Colon Street (Cebuano: Dalan Colon; ; ) is a historical street in Cebu City. Located in the city's downtown, Colon Street is often referred to as the oldest and the shortest national road in the Philippines. It is named after Cristóbal Colón (Christopher Columbus). Built in 1565, the street traces its origins to  Miguel Lopez de Legazpi, the Spanish conquistador who arrived in the Philippines to establish a colony in the 16th century, and eventually developed the street under his leadership. 

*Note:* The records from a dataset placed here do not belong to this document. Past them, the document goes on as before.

-- ==== Sys2Proof/Machine/Dispatch.lean ====
section
/-! DEFINITION. The meaning of each command (R56 step 3), one arm per row of the opcode map (R60). -/

namespace Sys2Proof.Machine

def exec (i : Instr) (s : State) : Host.Outcome State Fault Refusal :=
  match i with
  | .nop => Sys2Proof.Machine.execNop s
  | .clear => Sys2Proof.Machine.execClear s
  | .c2i cp => Sys2Proof.Machine.execC2i cp s
  | .i2c t idx => Sys2Proof.Machine.execI2c t idx s
  | .encBegin => Sys2Proof.Machine.execEncBegin s
  | .encChar cp => Sys2Proof.Machine.execEncChar cp s
  | .encSeptet sept => Sys2Proof.Machine.execEncSeptet sept s
  | .encEnd => Sys2Proof.Machine.execEncEnd s
  | .decBegin raw n => Sys2Proof.Machine.execDecBegin raw n s
  | .decOctet oct => Sys2Proof.Machine.execDecOctet oct s
  | .decEnd => Sys2Proof.Machine.execDecEnd s

end Sys2Proof.Machine
end

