-- ==== Sys2Proof/Machine/Step.lean ====
section
/-! DEFINITION. The step of the machine (R45, R50, R56) and where its next command comes from. -/

namespace Sys2Proof.Machine

/-- One step: the SPU takes the oldest pending bus event. -/
def step (s : State) : Host.Outcome State Fault Refusal := takeNext s

/-- The host's next access is a write of the table bits `w` to `CMD` (R21): the SPU fetches nothing (R43), so this is
where its next command comes from. Assumption log 1. -/
def State.withFetchWord (s : State) (nbits w : Nat) : State :=
  { s with pending := commandWord (BitVec.ofNat 32 (w % 2 ^ nbits)) :: s.pending }

end Sys2Proof.Machine
end

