-- ==== Sys2Proof/Tests/Slice0.lean ====
section
/-! SUPPORT. Tests. Expected values come from the spec: words from the formats of 30_encoding.md, results from the
tables of 95_test_vectors.md (cited by section). Then one witness for every statement that has hypotheses. -/

namespace Sys2Proof.Tests

open Sys2Proof Sys2Proof.Machine

set_option maxRecDepth 100000
set_option Elab.async false

/-! ### Helpers -/

/-- The value of a register after one command. -/
def after (i : Instr) (r : Reg) (s : State) : Option Word :=
  match exec i s with
  | .next t => some (readReg r t)
  | .fault _ => none
  | .refused _ => none

/-- The value of a register after one step. -/
def afterStep (r : Reg) (s : State) : Option Word :=
  match step s with
  | .next t => some (readReg r t)
  | .fault _ => none
  | .refused _ => none

/-- The reset state with a host write of `w` pending. -/
def writing (w : Word) (s : State) : State := { s with pending := [commandWord w] }

/-- An encode session with a given accumulator, fill count and counts. -/
def enc (acc nb sc oc : Nat) : State :=
  { State.reset with
    mode := .enc, acc := BitVec.ofNat 15 acc, nbits := BitVec.ofNat 4 nb, scount := BitVec.ofNat 16 sc,
    ocount := BitVec.ofNat 16 oc }

/-- A decode session with a given accumulator, fill count, septets owed, counts and pending escape. -/
def dec (acc nb rem sc oc : Nat) (esc : Bool) : State :=
  { State.reset with
    mode := .dec, acc := BitVec.ofNat 15 acc, nbits := BitVec.ofNat 4 nb, remain := BitVec.ofNat 16 rem,
    scount := BitVec.ofNat 16 sc, ocount := BitVec.ofNat 16 oc, escPending := esc }

/-- A raw decode session. -/
def rawDec (acc nb rem sc oc : Nat) : State := { dec acc nb rem sc oc false with raw := true }

/-- ERROR mode after the word 0x02000000. -/
def failed : State := { State.reset with mode := .error, errCode := .illegalCommand, errCmd := 0x02000000 }

/-! ### WellFormed: what each check refuses -/

/-- R61: opcodes 0x02, 0x0F, 0x12, 0x1F, 0x24, 0x2F, 0x33 and 0xFF are unlisted. -/
theorem test_wf_refuses_unlisted_opcodes :
    [0x02000000, 0x0F000000, 0x12000000, 0x1F000000, 0x24000000, 0x2F000000, 0x33000000, 0xFF000000].all
      (fun w => !wfWord w && (decode w).isNone) = true := by decide +kernel

/-- R58: the lowest reserved bit of each format, then bit 23. -/
theorem test_wf_refuses_reserved_bits :
    [0x00000001, 0x10200000, 0x11000200, 0x22000100, 0x31000100, 0x30020000, 0x01800000, 0x21800000, 0x11800000,
      0x22800000, 0x31800000, 0x30800000].all (fun w => !wfWord w && (decode w).isNone) = true := by decide +kernel

/-- R69 (a): a character in the escape slot. -/
theorem test_wf_refuses_escape_character :
    ({ CharTables.standard with dflt := CharTables.standard.dflt.set 27 ⟨0x41F, true⟩ } : CharTables).escInvalid
      = false := by decide +kernel

/-- R69 (b): a surrogate, and a value past the last code point. -/
theorem test_wf_refuses_bad_code_points :
    (⟨0xD800, true⟩ : RomEntry).cpInRange = false ∧ (⟨0x110000, true⟩ : RomEntry).cpInRange = false := by decide

/-- R69 (c): a default character repeated in the extension ROM. -/
theorem test_wf_refuses_repeated_code_point :
    ({ CharTables.standard with ext := CharTables.standard.ext.set 0 ⟨0x61, true⟩ } : CharTables).wf = false := by
  decide +kernel

/-- R44: a byte access, a misaligned access, accesses above and below the window. -/
theorem test_wf_refuses_accesses :
    [BusEvent.read 4 1, .read 2 4, .write 0x40 4 0, .read (-4) 4].all (fun e => !e.wf) = true := by decide

theorem test_tables_are_well_formed : CharTables.standard.wf = true := by decide +kernel
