-- ==== Sys2Proof/Config.lean ====
section
/-! DEFINITION. What is fixed for a launch and is not changed by any step (R11, R12, R14, R36), the byte order of a
loader outside the core (R41), and the one value that the spec leaves free (R101). -/

namespace Sys2Proof

/-- `OPC` (R11): the word value of each of the five opcodes. `Opc.wf` of WellFormed.lean says that they are distinct. -/
structure Opc where
  load     : Word
  add      : Word
  subtract : Word
  print    : Word
  halt     : Word
  deriving DecidableEq, Repr

/-- `OPC_REF` (R11, R61): the reference binding, which `spec/opcode_table.json` uses. -/
def Opc.ref : Opc := { load := 0, add := 1, subtract := 2, print := 3, halt := 4 }

/-- `UNKNOWN_OPCODE_POLICY` (R12): what an opcode word outside `OPC` does. -/
inductive UnknownOpcodePolicy where
  /-- The legacy behaviour and the default: the word is skipped (R103). -/
  | ignore
  /-- The strict choice: the step raises UnknownOpcode (R104). -/
  | fault
  deriving DecidableEq, Repr

/-- The parameters that are fixed when a machine is constructed (R31, R36). -/
structure LaunchConfig where
  /-- `OPC` (R11). -/
  opc    : Opc
  /-- `UNKNOWN_OPCODE_POLICY` (R12). -/
  policy : UnknownOpcodePolicy
  /-- `DEBUG` (R14): the core takes `false`, and a model without the dump lines refuses `true` (R137). -/
  debug  : Bool
  deriving DecidableEq, Repr

/-- The reference configuration: `OPC_REF`, policy `Ignore`, `DEBUG = false` (R11, R12, R14). -/
def LaunchConfig.ref : LaunchConfig := { opc := Opc.ref, policy := .ignore, debug := false }

/-- `WORD_BYTE_ORDER` (R41): the byte order of a byte image that a loader outside the core turns into words. The spec
leaves it open, so every function that needs it takes it as an argument. -/
inductive ByteOrder where
  | little
  | big
  deriving DecidableEq, Repr

/-- `EXHAUST_LOG_TEXT` (R101, C3): the text of the exhaustion line on the log stream. The spec leaves it open, so it is
a free value: nothing can be proved of what it is. -/
opaque Config.exhaustLogText : List Char

end Sys2Proof
end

Colon, crowded and a bit run-down now, was the site of fashionable shops, offices, and movie houses. It was once the heart of Cebu City's shopping and business activity, but in recent years  (specifically during the early 1990s), much of this activity has shifted to the more modern, bigger, and diverse commercial and business districts now spread in almost all of the urban areas of the city in what was considered residential and leisure settlements.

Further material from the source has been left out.